Characterization of magnetoceptive
microgels. (a) SPION-retention of 20 wt/vol % star-PEG-A hydrogels,
blended with different polymer diluents, revealed a very high retention
capacity, especially for PEG-OH 0.2 kDa based gels. (b) Released iron
amount over time (cumulative) from hydrogels, consisting of 20 wt/vol
% star-PEG-A diluted with PEG-OH 0.2 kDa, including the iron amounts
after extraction and after incubation for 28 days (+ means below sensitive
region of device). (c) Incorporation of 400 μg/mL randomly distributed
SPIONs allowed for alignment in a 100 mT magnetic field. (d) When
the microgel direction along the magnetic field lines remained coherent
(<0.1%/s coherency change over 5 s), they were considered to be
aligned, which allowed the determination of orientation times (Figure S10). (e) Fixation of magnetically aligned
microgels in a surrounding fibrin gel and the distribution histogram
by OrientationJ (Fourier gradient). Scale bars are 50 μm. Green,
fluorescein; red, Rhodamine-labeled fibrinogen. Data presented as
average ± s.d. and statistical significance performed using two-way
ANOVA with Bonferroni comparison (*p < 0.05; **p < 0.01; ***p < 0.001; ****p < 0.0001).The analysis of the magnetic response was performed with
microgels fabricated with 20 wt/vol % star-PEG-A and 0.2 kDa PEG-OH
as the diluent to obtain maximal
SPION retention. The orientation time was determined via a software-based
orientation analysis (ImageJ plugin OrientationJ), which evaluated
every pixel of the image based on a structure tensor (Supporting Information Figure S10a). Distributing
400 μg SPIONs/mL, corresponding to 0.0046 vol %, randomly throughout
the microgels (50 × 5 × 5 μm3) resulted
in longitudinal alignment in a magnetic field of 100 mT within 36.4
± 4.9 s (Figure c,d, Supporting Information Figure 10b, Movie 1). Increasing the SPION concentration
to 1000 μg/mL (0.0114 vol %) or increasing the magnetic field
to 300 mT resulted in shorter orientation times of 19.8 ± 2.2
and 27.6 ± 2.1 s, respectively. Microgels with a concentration
of 1000 μg/mL in 300 mT started to move within the dispersion
and interact with each other, causing aggregation (Supporting Information Figure 10c, Movie 2). These observations are in contrast to a report by Nunes
et al.,[33] which demonstrated that, prior
to curing, magnetic prealignment of the SPIONs into chainlike structures
was required to orient rod-shaped particles (aspect ratio below 3).

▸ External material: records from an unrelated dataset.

/-- R340, R343 to R347, R353, R354, R357: a packet that may start starts, and RIDX moves on: NOP and FETCHFENCE complete at once; TXN submits
its descriptors, MSG places its message, LAUNCH puts a root task on its core, GANG reserves slots and starts its members, WAITSIG and SIGNAL
complete by their signals, INDIRECT opens its level, RING sets a ring up. That a MSG to another package stays started until its answer (log
41), and the places that the front end keeps of an agent port (log 62), are the model's. -/
def Obligations.PacketsStart : Prop :=
  ∀ (s : State) (q ty : Nat) (va : Word) (bs : List Byte), PacketNext s q ty va bs →
    let h := s.hq q
    let id := h.nextStart
    let p : Started := { id := id, index := h.ridx, parent := none, bytes := bs }
    let n := fieldOf bs
    let done := fun (t : State) => .packetCompletion q id true ∈ t.agenda
    (ty = 0 → Gives (.nopPacket q) s (fun t => Began s t q p ∧ done t)) ∧
    (ty = 7 → Gives (.fetchfencePacket q) s (fun t => Began s t q p ∧ done t ∧ (t.hq q).pre = [] ∧ (t.hq q).named = [])) ∧
    (ty = 8 → BitVec.ofNat 64 (n 16 8) ≠ h.ring → Gives (.indirectPacket q) s (fun t => (t.hq q).ridx = h.ridx ∧
      (t.hq q).levels = [⟨BitVec.ofNat 64 (n 16 8), 0, n 24 4, bs, va, none⟩] ∧ SameMemory s t)) ∧
    (∀ v, ty = 5 → s.readG agentCore h.asid (BitVec.ofNat 64 (n 16 8)) 8 = .ok v →
      let reached := (BitVec.ofNat 64 (wordOfBytes v)).toInt ≤ (BitVec.ofNat 64 (n 24 8)).toInt
      (reached → Gives (.waitsigPacket q) s (fun t => Began s t q p ∧ done t)) ∧
      (¬ reached → Gives (.waitsigPacket q) s (fun t => Began s t q { p with pending := 1 }))) ∧
    (∀ pg, ty = 6 → (id + 1) % 64 ≠ 0 →
      let va' := BitVec.ofNat 64 (n 16 8)
      let u := s.clearV q va
      (s.atomicPage (frontWho h.asid va') true 8).isOk = true → u.translate agentCore h.asid va' .atomic = .ok pg → pg.host = false →
      pg.window = false → u.hostLine agentCore pg.pa 8 true = none → u.unreadable pg.pa 8 = false → u.homeFate pg.pa = .now →
      Gives (.signalPacket q) s (fun t => Began s t q p ∧
        Stored u t pg.pa (bytesOf 8 (if n 32 1 = 0 then n 24 8 else u.rdNat pg.pa 8 + (2 ^ 64 - n 24 8))))) ∧
    ∀ data, s.readNamed q va (namedBy bs).1 (namedBy bs).2 = .ok data →
      (ty = 1 → n 24 4 = 1 → s.packetIntake < 65536 → (s.checkTxn (descAt data 0) h.asid false).1 = 0 → Gives (.txnPacket q) s (fun t =>
        Began s t q { p with pending := 1 } ∧ t.seq.intake = s.seq.intake ++
          [⟨descAt data 0, h.asid, some (q, id), none, (s.checkTxn (descAt data 0) h.asid false).2⟩])) ∧
      (ty = 2 →
        let m := packetMessage q id bs data h.prioMax
        let c := m.dest % 4096
        let k := s.coreOf c
        let user := h.sys = true ∨ (m.queue ≠ 0 ∧ 16 ≤ m.hid)
        (m.dest / 4096 = Config.pkg → user → fromPacket m = true → id < 2 ^ 64 → k.svc = .inService → s.checkMessage c m true = 0 →
          k.frontHeld < 128 →
          (k.portFull = false → k.agentWaits m.queue = false → (k.queueOf m.queue).fits m = true → Gives (.msgPacket q) s (fun t =>
            Began s t q p ∧ ((t.coreOf c).queueOf m.queue).msgs = (k.queueOf m.queue).msgs ++ [m])) ∧
          (k.portFull = true → Gives (.msgPacket q) s (fun t =>
            Began s t q { p with pending := 1 } ∧ (t.coreOf c).agentWait = k.agentWait ++ [m]))) ∧
        (m.dest / 4096 ≠ Config.pkg → user → s.pkgDown (m.dest / 4096) = false → Gives (.msgPacket q) s (fun t =>
          Began s t q { p with whole := false } ∧ .message m ∈ t.outbox)) ∧
        (¬ user → Gives (.msgPacket q) s (fun t => Began s t q { p with fail := true } ∧ done t))) ∧
      (ty = 3 → taskOk data = true → s.launches.length < 1024 →
        let k := s.coreOf (n 16 2)
        let e : DequeEntry := { desc := data, prio := taskPrio data (pktPrio bs h.prioMax), launch := s.nextLaunch, held := none }
        k.deque.length + k.spillDeque.length < k.dequeRoom → k.svc = .inService → Gives (.launchPacket q) s (fun t =>
          Began s t q { p with pending := 1 } ∧
          (k.deque.length < 64 → k.spillDeque = [] → (∀ x ∈ k.deque, x.pos = none) → (t.coreOf (n 16 2)).deque = k.deque ++ [e]) ∧
          ∃ l, smGet (fun _ => none) t.launches s.nextLaunch = some l ∧ l.queue = q ∧ l.packet = id ∧
            smGet (fun _ => 0) l.c (sgOf (n 16 2)) = 1)) ∧
      (∀ m i, ty = 4 → n 24 1 = 1 → gangOk data 1 = true → s.placingGang = none → gangMembers data 1 = [m] → s.gangSlot m = some i →
        Gives (.gangPacket q) s (fun t => Began s t q { p with pending := 1 } ∧ (t.slotOf m.core i).reserved = some (s.nextGid, 0) ∧
          ∃ g, t.gangOf s.nextGid = some g ∧ g.queue = q ∧ g.packet = id ∧ g.members = [{ m with slot := some i }] ∧
            .messageArrival m.core (gangMessage s.nextGid g 0 { m with slot := some i }) ∈ t.agenda)) ∧
      (ty = 9 → n 16 8 % 64 = 0 → Gives (.ringPacket q) s (fun t =>
        Began s t q { p with fail := (s.ringSetup data).2 != 0 } ∧ done t))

As the magnetic response is mostly geometry-driven, the higher aspect
ratio of the presented microgels (aspect ratio of 10) may explain
the difference in observation. Previously, solid SPION-coated microrods
with the same aspect ratio of 10 were demonstrated to exhibit an ultrahigh
magnetic response (UHMR).[21] The measured
orientation times here suggest that the dipole interactions between
the SPIONs, distributed randomly inside the dimension-tailored microgels,
were robust enough to obviate the need to prealign the SPIONs.[32b]To interlock the oriented microgels,
a surrounding hydrogel precursor solution was cross-linked. Both the
kinetics of the magnetic response of the microgels and the gelation
time of the matrix hydrogel were tuned to achieve optimal alignment.
We chose human fibrin as a model for the surrounding cell-adhesive
hydrogel and its gelation time was controlled to approximately 1 min
by using a thrombin concentration of 0.125 U/mL to activate the fibrin
precursor fibrinogen.[34] Oriented microgels
were fixed inside a fibrin matrix (Figure e), creating a hybrid hydrogel with global
unidirectional anisotropy (Anisogel).
Directed Cell and Nerve
Growth in Injectable Anisotropic Hydrogel
The obtained Anisogel
was then applied to induce directed cell growth. To influence the
orientation of cell growth, microgels functioned as barriers that
initially do not support cell ingrowth, which is in contrast to the
surrounding hydrogel. Yet, microgels need to enable sufficient mass
transport and degradation over time. Therefore, microgels with a star-PEG-A
content of 20 wt/vol %, prepared with PEG-OH 0.2 kDa as diluent, were
chosen for subsequent experiments, as these also demonstrated maximal
SPION retention. To minimize cytotoxic effects, a low SPION concentration
of 400 μg/mL was applied. The cytotoxicity of SPION-doped star-PEG-A
hydrogels was tested in vitro by a cell viability assay (Supporting Information Figure 11a), revealing
no release of cytotoxic hydrogel components over the course of 24
h. The hydrogel media extract did not reduce cell survival or proliferation
rates over a period of 5 days. To study the effect of aligned microgels
on cell morphology, L929mouse-derived fibroblasts (500 cells/μL)
were mixed within the Anisogel solution before cross-linking and kept
within a magnetic field of 130 mT for 10 min until completion of fibrin
gelation (Supporting Information Figure 11b, c). We found a microgel concentration-dependent effect on cytoskeleton
elongation and orientation. A hybrid hydrogel with 0.5 to 1.0 vol
% microgels showed fibroblast growth in all three dimensions (Supporting Information Figure 12). However, by
applying a concentration of 1.5 vol % microgels or higher, which corresponds
to a mean microgel distance of 27.7 μm or less, fibroblasts
were able to sense the structural guidance cues and grew one-dimensionally
along the microgel orientation (Figure a,b; Supporting Information Figure 12). As star-PEG-A does not contain cell adhesion sequences,[35] the cells attached to the fibrin gel, whereas
the microgels functioned as physical barriers to induce cell orientation.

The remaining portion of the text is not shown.